-- ==== Sys2Proof/Tests/Slice0.lean ====
section
/-! SUPPORT. The model's own tests: words written out from the spec's encodings, worked examples and vectors of the spec
(each test names its source), and a witness for the hypotheses of every statement that has some. -/

namespace Sys2Proof.Machine

/-! ### Well-formedness, decoding -/

/-- R77: `LOADKEY` and `SETKEY` name at most 56 bytes; 57 are refused, 56 are not. -/
theorem test_loadKey_57_bytes_refused : (PseudoOp.loadKey (List.replicate 57 0)).wellFormed = false := by decide

theorem test_setKey_57_bytes_refused : (PseudoOp.setKey (List.replicate 57 0)).wellFormed = false := by decide

theorem test_loadKey_56_bytes_accepted : (PseudoOp.loadKey (List.replicate 56 0)).wellFormed = true := by decide

/-- R71, column "binary", bit by bit. -/
theorem test_decode_words_of_the_opcode_map :
    decode 0b00000000#8 = .ok .nop ∧ decode 0b00000001#8 = .ok .expand ∧ decode 0b00000010#8 = .ok .encrypt ∧
    decode 0b00000011#8 = .ok .decrypt ∧ decode 0b00000100#8 = .ok .drop := by decide

/-- R72: the first, a middle and the last illegal opcode. -/
theorem test_decode_rejects_illegal_opcodes :
    decode 0x05#8 = .error (.illegalCommand 0x05#8) ∧ decode 0x80#8 = .error (.illegalCommand 0x80#8) ∧
    decode 0xFF#8 = .error (.illegalCommand 0xFF#8) := by decide

theorem test_decodeTableWord_reads_one_byte :
    decodeTableWord 8 0x02 = some .encrypt ∧ decodeTableWord 8 0x05 = none ∧ decodeTableWord 8 0x102 = none := by decide

/-- R76: `WR 0x02, 0x08` is (1, 0x02, 0x08), `RD 0x01` is (0, 0x01, -). -/
theorem test_access_triples :
    accessTriple (.write 0x02 0x08) = some (true, 0x02, some 0x08) ∧
    accessTriple (.read 0x01) = some (false, 0x01, none) ∧ accessTriple .reset = none := by decide

/-! ### Packing and the cipher's parts -/

/-- R135 and R136, the examples. -/
theorem test_pack32_example : pack32 0x01 0x23 0x45 0x67 = 0x01234567#32 := by decide

theorem test_unpack32_example : unpack32 0x4EF99745#32 = #v[0x4E, 0xF9, 0x97, 0x45] := by decide

/-- R137, the example. -/
theorem test_packBlock_example :
    packBlock #v[0x01, 0x23, 0x45, 0x67, 0x89, 0xAB, 0xCD, 0xEF] = ⟨0x01234567#32, 0x89ABCDEF#32⟩ := by decide

/-- V14: UnpackBlock of Left = 0x6198DD78, Right = 0x4EF99745. -/
theorem test_unpackBlock_example :
    unpackBlock ⟨0x6198DD78#32, 0x4EF99745#32⟩ = #v[0x61, 0x98, 0xDD, 0x78, 0x4E, 0xF9, 0x97, 0x45] := by decide

/-- The key `01 02 03 04 05` of R138. -/
def fiveByteKey : Key := ⟨[0x01, 0x02, 0x03, 0x04, 0x05], by decide⟩

/-- R138: the wrap is per byte: KeyWord 2 = 0x05010203, KeyWord 6 = 0x01020304. -/
theorem test_keyWord_wraps_per_byte :
    keyWord fiveByteKey 1 = 0x05010203#32 ∧ keyWord fiveByteKey 5 = 0x01020304#32 := by decide

/-- R113, row 0x01234567: the most significant byte indexes S-box 0, and a carry is dropped. -/
theorem test_roundF_example : roundF piS 0x01234567#32 = 0xF36E574C#32 := by decide +kernel

/-- R113, row 0x00000000: both additions wrap. -/
theorem test_roundF_wraps : roundF piS 0x00000000#32 = 0x2FCFF51E#32 := by decide +kernel

/-- R101: encryption 1 of the zero block under (PI_P, PI_S). -/
theorem test_first_encryption_of_the_zero_key :
    encWords initialTables ⟨0, 0⟩ = ⟨0x706D9FCC#32, 0x1792D23A#32⟩ := by decide +kernel

/-- R101 with R128: decrypting that output under the same tables gives the zero block. -/
theorem test_decryption_of_the_first_encryption :
    decWords initialTables ⟨0x706D9FCC#32, 0x1792D23A#32⟩ = ⟨0, 0⟩ := by decide +kernel

/-- The zero key of R101: eight bytes, all 0x00. -/
def zeroKey : Key := ⟨List.replicate 8 0, by decide⟩

/-- R101: the finished P-array of the zero key (encryptions 1 to 9 of the key schedule). -/
theorem test_finished_P_array_of_the_zero_key :
    (expandP ⟨mixKey zeroKey initialTables, ⟨0, 0⟩⟩).tables.P =
      #v[0x706D9FCC, 0x1792D23A, 0x2DB9D714, 0x966E1439, 0xAC21A76D, 0x8324E988,
         0xAC0DC9DD, 0x2C38F6B3, 0x70619520, 0xFA23ECBE, 0x17B2F676, 0xEBA13A04,
         0x8B949E61, 0x7A147CAF, 0x56CCC6B6, 0x4461B24D, 0x7361E6A1, 0x196A7C43] := by decide +kernel

/-- V7: after step 2 with the key `01 02 03 04 05`, P[1] = 253D698C and P[18] = 8D7CFA19. -/
theorem test_mixKey_five_bytes :
    (mixKey fiveByteKey initialTables).P[0] = 0x253D698C#32 ∧
    (mixKey fiveByteKey initialTables).P[17] = 0x8D7CFA19#32 := by decide +kernel

/-! ### One step on a small state -/

/-- Tables of zeros: F is 0 and every key word is 0, so a block transform exchanges nothing but the halves' names. -/
def zeroTables : Tables := ⟨Vector.replicate 18 0, Vector.replicate 4 (Vector.replicate 256 0)⟩

/-- A small state with the given instance flag and KEYLEN, and one pending event. -/
def small (keyed : Bool) (keylen : Byte) (pending : List HostEvent) : State :=
  { tables := zeroTables, keyed := keyed, err := 0, keylen := keylen, key := Vector.replicate 56 0x5A,
    din := #v[1, 2, 3, 4, 5, 6, 7, 8], dout := Vector.replicate 8 0xD0, draws := 0, pending := pending, replies := [] }

/-- A question about the next state; false if the step stopped. -/
def after (o : Host.Outcome State Fault Refusal) (p : State → Bool) : Bool :=
  match o with
  | .next t => p t
  | .fault _ => false
  | .refused _ => false

/-- V15: keyed, `WR CMD, NOP` on STATUS = 0x11 leaves STATUS = 0x01 (R140, the worked example). -/
theorem test_nop_clears_err :
    after (exec .nop { small true 8 [] with err := 1 }) (fun t => decide (busRead t 0x01 = 0x01)) = true := by decide

/-- V15: keyed, KEYLEN = 3, `WR CMD, EXPAND`: STATUS = 0x11, KEYLEN kept. -/
theorem test_expand_too_short :
    after (exec .expand (small true 3 [])) (fun t => decide (busRead t 0x01 = 0x11 ∧ busRead t 0x02 = 0x03)) = true := by
  decide

/-- V11: KEYLEN = 56 is accepted: STATUS = 0x01, KEYLEN = 0x00. -/
theorem test_expand_longest_key :
    after (exec .expand (small false 56 [])) (fun t => decide (busRead t 0x01 = 0x01 ∧ busRead t 0x02 = 0x00)) = true := by
  decide

/-- V15: reset state, `WR CMD, ENCRYPT`: STATUS = 0x30. -/
theorem test_encrypt_after_reset :
    after (step (State.reset.withFetchWord 8 0x02)) (fun t => decide (busRead t 0x01 = 0x30)) = true := by decide

/-- R115 on tables of zeros: 16 exchanges and the undoing of the last leave (R, L) (R116: y(16) = x(15), x(16) = y(15)). -/
theorem test_encrypt_zero_tables :
    after (exec .encrypt (small true 0 []))
      (fun t => decide (busRead t 0x10 = 0x05 ∧ busRead t 0x17 = 0x04 ∧ busRead t 0x08 = 0x01)) = true := by
  decide +kernel

/-- V15: reset state, `WR CMD, DECRYPT`: STATUS = 0x30, DOUT still zero. -/
theorem test_decrypt_after_reset :
    after (step (State.reset.withFetchWord 8 0x03))
      (fun t => decide (busRead t 0x01 = 0x30 ∧ busRead t 0x10 = 0x00)) = true := by decide

/-- V15: keyed, `WR CMD, DROP`: STATUS = 0x00, DOUT keeps the last result, KEYLEN kept. -/
theorem test_drop_keeps_dout :
    after (exec .drop (small true 8 []))
      (fun t => decide (busRead t 0x01 = 0x00 ∧ busRead t 0x10 = 0xD0 ∧ busRead t 0x02 = 0x08)) = true := by decide

/-- V15: keyed, `WR CMD, 0x80`: STATUS = 0x41. -/
theorem test_illegal_opcode :
    after (step (small true 8 [.write 0x00 0x80])) (fun t => decide (busRead t 0x01 = 0x41)) = true := by decide

/-- V16: `WR 0x40, 0x5A`, KEY[0] = 0x5A and the read returns 0x00; `WR 0x10, 0x55` is ignored. -/
theorem test_key_is_write_only :
    after (step (small false 0 [.write 0x40 0x77])) (fun t => decide (t.key[0] = 0x77 ∧ busRead t 0x40 = 0x00)) = true := by
  decide

theorem test_dout_ignores_writes :
    after (step (small false 0 [.write 0x10 0x55])) (fun t => decide (busRead t 0x10 = 0xD0)) = true := by decide

/-- V16: reserved addresses, at the ends of their ranges (R51). -/
theorem test_reserved_addresses_read_zero :
    ∀ a ∈ [0x03#7, 0x07#7, 0x18#7, 0x3F#7, 0x78#7, 0x7F#7], busRead (small true 8 []) a = 0x00 := by decide

/-- R51: the ends of DIN, DOUT and KEY. -/
theorem test_map_ends :
    regAt 0x08 = .din 0 ∧ regAt 0x0F = .din 7 ∧ regAt 0x10 = .dout 0 ∧ regAt 0x17 = .dout 7 ∧
    regAt 0x40 = .key 0 ∧ regAt 0x77 = .key 55 := by decide

/-- R63: a read completes in its first cycle with its byte on h_rdata. -/
theorem test_pin_read_completes_at_once :
    (match clockEdge ⟨small true 8 [], 0⟩ ⟨false, true, false, 0x02, 0⟩ with
      | .next (_, out) => decide (out = ⟨true, some 0x08⟩)
      | .fault _ => false
      | .refused _ => false) = true := by decide

/-! ### Witnesses: for every statement with hypotheses, an input that meets them -/

theorem witness_DecodeAndEncodeAgree :
    Instr.wellFormed .encrypt = true ∧ decode 0x02#8 = .ok .encrypt := by decide

theorem witness_IllegalOpcodeRaisesIllegalCommand : 0x05 ≤ (0x05#8).toNat ∧ 0x05 ≤ (0xFF#8).toNat := by decide

theorem witness_AccessTripleNamesTheAccess :
    accessTriple (.read 0x01) = some (false, 0x01, none) ∧
    accessTriple (.write 0x02 0x08) = some (true, 0x02, some 0x08) := by decide

theorem witness_StepRunsTheDecodedCommand :
    (nextIsCommand (small true 8 [.write 0x00 0x02]) 0x02 [] ∧ decode 0x02#8 = .ok .encrypt) ∧
    (nextIsCommand (small true 8 [.write 0x00 0x05, .reset]) 0x05 [.reset] ∧
      decode 0x05#8 = .error (.illegalCommand 0x05#8)) :=
  ⟨⟨rfl, rfl⟩, rfl, rfl⟩

theorem witness_EngineWaitsForTheHost : State.reset.pending = [] := rfl

theorem witness_reserved_ranges :
    ∀ a ∈ [0x03#7, 0x07#7, 0x18#7, 0x3F#7, 0x78#7, 0x7F#7],
      (0x03 ≤ a.toNat ∧ a.toNat ≤ 0x07) ∨ (0x18 ≤ a.toNat ∧ a.toNat ≤ 0x3F) ∨ 0x78 ≤ a.toNat := by decide

theorem witness_PlainWritesAreIdempotent :
    (0x40#7 : Addr) ≠ cmdAddr ∧
    ∃ t, perform (.write 0x40 0x77) (small false 0 []) = .next t ∧ t ≠ small false 0 [] :=
  ⟨by decide, _, rfl, fun h => absurd (congrArg (fun t => t.key[0]) h) (by decide)⟩

/-- A consistent state with an instance: the tables of a legal key, the last command having failed. -/
def keyedState (pending : List HostEvent) : State :=
  { small true 57 pending with tables := expand fiveByteKey, err := 1 }

theorem keyedState_consistent (pending : List HostEvent) : Consistent (keyedState pending) :=
  ⟨.inr (.inl rfl), fun h => absurd h (by decide : ¬ (1 : BitVec 3) = 3), fun _ => ⟨fiveByteKey, rfl⟩⟩

theorem witness_StatusReadsOneOfSevenValues : Consistent (keyedState []) := keyedState_consistent []

theorem witness_ReadsRevealNoKeyAndNoTable :
    ∃ s t : State, s.keyed = t.keyed ∧ s.err = t.err ∧ s.keylen = t.keylen ∧ s.din = t.din ∧ s.dout = t.dout ∧
      s.key ≠ t.key :=
  ⟨small true 8 [], { small true 8 [] with key := Vector.replicate 56 0 }, rfl, rfl, rfl, rfl, rfl, by decide⟩

theorem witness_ResetEventLeavesTheResetState : (small true 8 [.reset, .read 0x01]).pending = .reset :: [.read 0x01] := rfl

theorem witness_BlockCommandsWithoutInstanceRaiseNoInstance : (small false 8 []).keyed = false := rfl

theorem witness_FailingCommandChangesOnlyErr :
    ∃ t, perform (.write cmdAddr 0x01) (small true 57 []) = .next t ∧ t.err ≠ 0 :=
  ⟨_, rfl, by decide⟩

theorem witness_CommandWriteMatrix :
    (∃ t, exec .nop (small true 8 []) = .next t) ∧ (∃ t, exec .expand (small true 57 []) = .next t) ∧
    (∃ t, exec .encrypt (small false 8 []) = .next t) ∧ (∃ t, exec .decrypt (small false 8 []) = .next t) ∧
    (∃ t, exec .drop (small true 8 []) = .next t) :=
  ⟨⟨_, rfl⟩, ⟨_, rfl⟩, ⟨_, rfl⟩, ⟨_, rfl⟩, ⟨_, rfl⟩⟩

/-- For the frame on reads: KEYLEN under ENCRYPT, DOUT under EXPAND (the two exceptions exchanged), at the ends of DOUT. -/
theorem witness_CommandFrameOnReads :
    (∃ t, exec .encrypt (small false 8 []) = .next t) ∧ (∃ t, exec .expand (small true 57 []) = .next t) ∧
    (0x02#7).toNat ≠ 0x01 ∧ ¬ (0x10 ≤ (0x0F#7).toNat ∧ (0x0F#7).toNat ≤ 0x17) ∧
    ¬ (0x10 ≤ (0x18#7).toNat ∧ (0x18#7).toNat ≤ 0x17) :=
  ⟨⟨_, rfl⟩, ⟨_, rfl⟩, by decide, by decide, by decide⟩

theorem witness_ExpandInstallsTheKey :
    (4 ≤ (small false 4 []).keylen.toNat ∧ (small false 4 []).keylen.toNat ≤ 56) ∧
    (4 ≤ (small true 56 []).keylen.toNat ∧ (small true 56 []).keylen.toNat ≤ 56) ∧
    (small true 3 []).keylen.toNat < 4 ∧ 56 < (small false 57 []).keylen.toNat := by decide

theorem witness_ExpandChecksTheKeyLengthFirst :
    (small false 3 []).keylen.toNat < 4 ∧ 56 < (small false 57 []).keylen.toNat ∧ 56 < (small false 255 []).keylen.toNat := by
  decide

theorem witness_ExpandForgetsTheOldInstance :
    ∃ s t : State, legalKeyLength s ∧ t.keylen = s.keylen ∧ t.key = s.key ∧ s.keyed ≠ t.keyed ∧ s.dout ≠ t.dout :=
  ⟨small true 8 [], { small false 8 [] with dout := Vector.replicate 8 0 }, ⟨by decide, by decide⟩, rfl, rfl, by decide,
    by decide⟩

theorem witness_SecondExpandFails : legalKeyLength (small true 4 []) ∧ ¬ legalKeyLength (small true 57 []) :=
  ⟨⟨by decide, by decide⟩, fun h => absurd h.2 (by decide)⟩

theorem witness_KeyBytesBeyondTheLengthAreIgnored :
    legalKeyLength (small true 4 []) ∧ (small true 4 []).keylen.toNat ≤ (4 : Fin 56).val ∧
    (small true 55 []).keylen.toNat ≤ (55 : Fin 56).val :=
  ⟨⟨by decide, by decide⟩, by decide, by decide⟩

/-- The key `01 02 03 04 05` written twice. -/
def fiveByteKeyTwice : Key :=
  ⟨[0x01, 0x02, 0x03, 0x04, 0x05, 0x01, 0x02, 0x03, 0x04, 0x05], by decide⟩

theorem witness_SameCyclicStreamSameTables :
    fiveByteKeyTwice.bytes = fiveByteKey.bytes ++ fiveByteKey.bytes ∧ fiveByteKeyTwice ≠ fiveByteKey := by decide

/-- With tables of zeros x(r) and y(r) alternate between the two halves. -/
theorem witness_EncWordsWithoutSwaps :
    ∃ (x y : Nat → Word), x 0 = 1 ∧ y 0 = 2 ∧
      ∀ r : Fin 16, y (r.val + 1) = x r.val ^^^ zeroTables.P[r.val] ∧
        x (r.val + 1) = y r.val ^^^ roundF zeroTables.S (y (r.val + 1)) :=
  ⟨fun r => if r % 2 = 0 then 1 else 2, fun r => if r % 2 = 0 then 2 else 1, rfl, rfl, by decide +kernel⟩

/-- P words 0, 1, ..., 17 and the same read backwards. -/
theorem witness_DecWordsIsEncWordsWithReversedP :
    ∃ t t' : Tables, t'.S = t.S ∧ (∀ i : Fin 18, t'.P[i] = t.P[17 - i.val]) ∧ t.P ≠ t'.P :=
  ⟨{ zeroTables with P := Vector.ofFn fun i => BitVec.ofNat 32 i.val },
    { zeroTables with P := Vector.ofFn fun i => BitVec.ofNat 32 (17 - i.val) }, rfl, by decide, by decide⟩

theorem witness_RegisterRoundTripReturnsTheBlock : (small true 8 []).keyed = true := rfl

theorem witness_BlockCommandsKeepNoChainingState :
    ∃ s t : State, s.keyed = true ∧ t.keyed = true ∧ s.tables = t.tables ∧ s.din = t.din ∧ s.dout ≠ t.dout :=
  ⟨small true 8 [], { small true 8 [] with dout := Vector.replicate 8 0 }, rfl, rfl, rfl, rfl, by decide⟩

********************

Task details: Starting at the line above that contains "(each test names", write out each line exactly until the line that contains "decode 0b00000000#8 = .ok" has been written, and stop there.

Task answer:
(each test names its source), and a witness for the hypotheses of every statement that has some. -/

namespace Sys2Proof.Machine

/-! ### Well-formedness, decoding -/

/-- R77: `LOADKEY` and `SETKEY` name at most 56 bytes; 57 are refused, 56 are not. -/
theorem test_loadKey_57_bytes_refused : (PseudoOp.loadKey (List.replicate 57 0)).wellFormed = false := by decide

theorem test_setKey_57_bytes_refused : (PseudoOp.setKey (List.replicate 57 0)).wellFormed = false := by decide

theorem test_loadKey_56_bytes_accepted : (PseudoOp.loadKey (List.replicate 56 0)).wellFormed = true := by decide

/-- R71, column "binary", bit by bit. -/
theorem test_decode_words_of_the_opcode_map :
    decode 0b00000000#8 = .ok .nop ∧ decode 0b00000001#8 = .ok .expand ∧ decode 0b00000010#8 = .ok .encrypt ∧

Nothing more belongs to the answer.